The assessments will start from information that is commonly available about medicines today. In addition, registered firms would be required to provide information about their sales directly to the HIF, and will pass on such requirements to their distributors. At the same time, the registrant would have a strong incentive to provide comparative data on its product’s effectiveness relative to others, since this would provide evidence for payments from the HIF.
Incentives for Global Health is currently developing the health impact assessment methodology with a multidisciplinary team of experts. (top)
Health Metrics like QALYs have a lot of methodological problems. How will the HIF solve them?
We recognize that there is no perfect metric for health or disease and no perfect algorithm for health impact assessment, and that any such assessment will inevitably rely on imperfect data. Perfection, however, is not the relevant standard. What matters is that pharmaceutical firms should have strong new incentives to deliver health improvements (and no strong new incentives to try to capture HIF rewards without health impact). HIF assessment must be sound enough so that the best strategy for firms to capture HIF rewards is to deliver health improvements. With a substantial investment in data collection and analysis, much larger than any national health system’s to date, the HIF would be in a position to make its assessments sufficiently consistent and reliable to ensure that payments were allocated fairly between registrants on the basis of health impact, and would thus provide meaningful incentives to innovators to develop products with large health impact. (top)
How is the HIF different from other global health efforts, such as prize funds or advance market commitments?
The HIF can be seen as a kind of comprehensive Advance Market Commitment (AMC) that addresses effectively the problems encountered by AMCs and prize funds. (top)
What is the HIF's stance on compulsory licensing?
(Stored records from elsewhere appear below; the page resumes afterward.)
/-- Settles O24: out of bounds the check of `WR11` fails; in bounds it leaves `write11` of the buffer. -/
theorem wr11OrsAField : Obligations.Wr11OrsAField := by
  unfold Obligations.Wr11OrsAField
  refine ⟨commandWords_of_decode decode_op2, fun val off s len wf => ⟨fun beyond => ?_, fun bound => ?_⟩⟩
  · exact exec_of_ownError (check_eq_some.mpr ⟨Nat.not_le.mpr beyond, rfl⟩)
  · exact ⟨effect (.wr11 val off) s, exec_of_passed (check_eq_none.mpr bound) len,
      fun j hj => bit_write11_inside wf len bound val hj, fun o outside => bit_write11_outside wf len bound val outside,
      fun a other => read_write11_other wf len val off a (by omega), rfl⟩

end Sys2Proof.Machine
end

section
/-! PROOFS. The checksum extractor (41_checksum.md): the mask and the compare bit by bit, the commands `CSAPP` and `CSVFY`,
and the request they make on the hash port. -/

namespace Sys2Proof.Machine

variable {i : Instr} {s t : State}

/-! ### The mask (R146) -/

/-- `csmask` has 1s from bit `8 - CS` up. -/
theorem getLsbD_csmask (cs : BitVec 4) {j : Nat} (hj : j < 8) :
    (csmask cs).getLsbD j = decide (8 - cs.toNat ≤ j) := by
  rw [csmask, BitVec.getLsbD_not, BitVec.getLsbD_ofNat, Nat.one_shiftLeft, Nat.testBit_two_pow_sub_one]
  simp only [decide_eq_true hj, Bool.true_and, ← decide_not, Nat.not_lt]

/-- Settles O25: the bits are those of `getLsbD_csmask`, and in `DEC` the invariants give the configuration of `CS` bits. -/
theorem checksumMask : Obligations.ChecksumMask := by
  unfold Obligations.ChecksumMask
  refine ⟨fun cs _ _ j hj => getLsbD_csmask cs hj, rfl, rfl, rfl, rfl, rfl, fun s h decoding => ?_⟩
  obtain ⟨low, high, -⟩ := h.configuredFor (by simp [decoding])
  exact ⟨low, high⟩

/-! ### The compare (R147) -/

theorem checksumAgrees_iff {cs : BitVec 4} {x y : Byte} :
    checksumAgrees cs x y = true ↔ x &&& csmask cs = y &&& csmask cs := beq_iff_eq

/-- Bytes are equal under the mask when each bit from `8 - CS` up is equal. -/
theorem and_csmask_eq_iff (cs : BitVec 4) (x y : Byte) :
    x &&& csmask cs = y &&& csmask cs ↔ ∀ j < 8, 8 - cs.toNat ≤ j → x.getLsbD j = y.getLsbD j := by
  rw [BitVec.eq_of_getLsbD_eq_iff]
  refine forall₂_congr fun j hj => ?_
  rw [BitVec.getLsbD_and, BitVec.getLsbD_and, getLsbD_csmask cs hj]
  by_cases top : 8 - cs.toNat ≤ j
  · simp [top]
  · simp [top]

/-- Bytes shifted right by `n` are equal when each bit from `n` up is equal. -/
theorem ushiftRight_eq_iff (x y : Byte) (n : Nat) :
    x >>> n = y >>> n ↔ ∀ j < 8, n ≤ j → x.getLsbD j = y.getLsbD j := by
  constructor
  · intro same j _ top
    have bit := congrArg (BitVec.getLsbD · (j - n)) same
    simpa [BitVec.getLsbD_ushiftRight, Nat.add_sub_of_le top] using bit
  · intro bits
    refine BitVec.eq_of_getLsbD_eq fun j _ => ?_
    rw [BitVec.getLsbD_ushiftRight, BitVec.getLsbD_ushiftRight]
    by_cases inside : n + j < 8
    · exact bits (n + j) inside (Nat.le_add_right n j)
    · rw [BitVec.getLsbD_of_ge x _ (Nat.le_of_not_lt inside), BitVec.getLsbD_of_ge y _ (Nat.le_of_not_lt inside)]

/-- Settles O26: both comparisons say that each bit from `8 - CS` up is equal. -/
theorem compareUsesTheTopBitsOnly : Obligations.CompareUsesTheTopBitsOnly := by
  unfold Obligations.CompareUsesTheTopBitsOnly
  intro cs x y _ _
  exact ⟨checksumAgrees_iff,
    checksumAgrees_iff.trans ((and_csmask_eq_iff cs x y).trans (ushiftRight_eq_iff x y (8 - cs.toNat)).symm)⟩

/-! ### `CSAPP` (R143) -/

/-- Settles O27: in another mode the check of `CSAPP` fails; in `ENC_LOAD` its effect writes the one byte at `EB`. -/
theorem csappAppendsTheChecksumByte : Obligations.CsappAppendsTheChecksumByte := by
  unfold Obligations.CsappAppendsTheChecksumByte
  refine ⟨commandWords_of_decode decode_op3, fun s wf => ⟨fun other => ?_, fun loading high => ?_⟩⟩
  · exact exec_of_ownError (check_eq_some.mpr ⟨other, rfl⟩)
  · exact ⟨effect .csapp s, exec_of_passed (check_eq_none.mpr loading) (Nat.lt_succ_of_le high), rfl, rfl, rfl,
      fun a => Memory.read_write wf s.eb a _, toNat_ofNat_of_lt (by unfold State.eb; omega), rfl, rfl, rfl⟩

/-! ### `CSVFY` (R145) -/

/-- `AUX` is the data word of R145. -/
theorem aux_eq_shiftLeft_or (s : State) : s.aux = s.obs.setWidth 32 <<< 8 ||| s.csb.setWidth 32 := by
  apply BitVec.eq_of_toNat_eq
  have csb : s.csb.toNat < 2 ^ 8 := s.csb.isLt
  have shifted : (s.obs.setWidth 32 <<< 8).toNat = s.obs.toNat <<< 8 := by
    rw [BitVec.toNat_shiftLeft, BitVec.toNat_setWidth_of_le (by decide), Nat.shiftLeft_eq]
    omega
  rw [toNat_aux, BitVec.toNat_or, shifted, BitVec.toNat_setWidth_of_le (by decide),
    ← Nat.shiftLeft_add_eq_or_of_lt csb, Nat.shiftLeft_eq, Nat.add_comm]

theorem verdict_of_csok {d : Config.Digest} (agrees : (csvfyCheck d s).csok = true) : verdict d s = .ok :=
  if_pos agrees

theorem verdict_of_not_csok {d : Config.Digest} (differs : (csvfyCheck d s).csok = false) :
    verdict d s = .invalidChecksum :=
  if_neg (Bool.eq_false_iff.mp differs)

/-- Settles O28: in another mode the check of `CSVFY` fails; in `DEC` its effect is `csvfyCheck`, and the verdict follows
`CSOK`. -/
theorem csvfyComparesAndZeroes : Obligations.CsvfyComparesAndZeroes := by
  unfold Obligations.CsvfyComparesAndZeroes
  refine ⟨commandWords_of_decode decode_op4, fun s => ⟨fun other => ?_, fun decoding low high => ?_⟩⟩
  · exact exec_of_ownError (check_eq_some.mpr ⟨other, rfl⟩)
  · refine ⟨effect .csvfy s, exec_of_passed (check_eq_none.mpr decoding) ⟨low, high⟩, rfl, rfl, rfl, rfl,
      checksumAgrees_iff, rfl, Memory.read_zeroed, rfl, fun agrees => ?_, fun differs => ?_, rfl⟩
    · have ok : verdict (Config.sha256 s.message) s = .ok := verdict_of_csok agrees
      simp only [effect, ok, State.latch_err, aux_eq_shiftLeft_or]
      exact ⟨ite_eq_right_iff.mpr Eq.symm, rfl⟩
    · have bad : verdict (Config.sha256 s.message) s = .invalidChecksum := verdict_of_not_csok differs
      simp only [effect, bad, State.latch_err, aux_eq_shiftLeft_or]
      exact ⟨rfl, rfl⟩

/-! ### The hash request (R140; 10_state.md R40, R44) -/

/-- From a clear port, an exchange stands there only after `CSAPP` in `ENC_LOAD` or `CSVFY` in `DEC`, and it is that of
the message. -/
theorem exec_hash (clear : s.hash = none) {x : HashExchange} (run : exec i s = .next t) (made : t.hash = some x) :
    (i = .csapp ∧ s.mode = .encLoad ∨ i = .csvfy ∧ s.mode = .dec) ∧ x = ⟨s.message, Config.sha256 s.message⟩ := by
  have absent : s.hash ≠ some x := by simp [clear]
  rcases exec_next_iff.mp run with ⟨c, -, rfl⟩ | ⟨passed, -, rfl⟩
  · exact absurd made absent
  · cases i with
    | csapp => exact ⟨.inl ⟨rfl, check_eq_none.mp passed⟩, (Option.some.inj made).symm⟩
    | csvfy => exact ⟨.inr ⟨rfl, check_eq_none.mp passed⟩, (Option.some.inj made).symm⟩
    | _ => exact absurd made absent

/-- A command word's step clears the port first, so the exchange there after it is the command's own. -/
theorem step_hash {w : Word} {rest : List HostMove} {x : HashExchange} (host : s.host = .command w :: rest)
    (run : step s = .next t) (made : t.hash = some x) :
    (decode w = .ok .csapp ∧ s.mode = .encLoad ∨ decode w = .ok .csvfy ∧ s.mode = .dec) ∧
      x = ⟨s.message, Config.sha256 s.message⟩ := by
  rw [step_command host] at run
  cases dec : decode w with
  | error e =>
    rw [runCommand_of_illegal dec] at run
    cases run
    exact absurd made nofun
  | ok i =>
    rw [runCommand_of_decode dec] at run
    obtain ⟨request, own⟩ := exec_hash rfl run made
    rcases request with ⟨rfl, loading⟩ | ⟨rfl, decoding⟩
    · exact ⟨.inl ⟨rfl, loading⟩, own⟩
    · exact ⟨.inr ⟨rfl, decoding⟩, own⟩

theorem length_message (s : State) : s.message.length = 4 * s.cs.toNat :=
  (List.length_map _).trans List.length_range

theorem four_mul_mem_legalEntropyBytes {c : Nat} (low : 4 ≤ c) (high : c ≤ 8) : 4 * c ∈ legalEntropyBytes := by
  simp only [legalEntropyBytes, List.mem_cons, List.not_mem_nil, or_false]
  omega

theorem shaReqLen_of_hash {x : HashExchange} (made : s.hash = some x) : s.shaReqLen = BitVec.ofNat 6 x.msg.length := by
  rw [State.shaReqLen, made]
  rfl

theorem shaReqMsg_of_hash {x : HashExchange} (made : s.hash = some x) : s.shaReqMsg = busOf x.msg := by
  rw [State.shaReqMsg, made]
  rfl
Nothing in the Health Impact Fund proposal is intended to deny the right of countries to issue compulsory licenses. However, for HIF-registered products, prices would already be low and there would generally be little point in issuing a compulsory license. For HIF-registered products, there would be low prices and the patentee would be obtaining a reward based on the health benefits of the product. (top)
Is the HIF mandatory? Will the HIF replace traditional pharmaceutical research and development funding?
No. Registering medicines with the Health Impact Fund will be purely voluntary. The HIF will be a complement to the current system, not a replacement. Companies will keep their patent rights and will only choose to register products with the HIF that are not profitable under the current system, but that would be profitable when payment is based on health impact. (top)
Will the HIF pay for clean water, mosquito nets, and other nonpharmaceutical health improvements?
At this stage, the HIF proposal will only directly reward new pharmaceutical products. The provision of clean water, mosquito nets, improved sanitation, and off-patent medicines, among many others, can be extremely cost-effective health interventions. But the HIF proposal is politically realistic. Experience over many decades has shown that the world’s governments are not prepared to spend tens of billions of dollars on clean water or nutritious food supplements. In order to be politically sustainable over the long term, proposals like the HIF need to both protect the poor and provide business opportunities for large corporations. By aligning with the powerful interests of the pharmaceutical and biotechnology industries, the HIF has better prospects for success.
That said, there are two important qualifications to this limitation. The first is that the HIF will not “directly” reward nonpharmaceutical interventions. But by providing incentives to address the so-called last-mile problem, the HIF will reward companies that address the background limitations that limit the effectiveness of their medicines. The second is that the HIF is scalable. Once it proves successful in practice, the HIF can be expanded to cover other products. (top)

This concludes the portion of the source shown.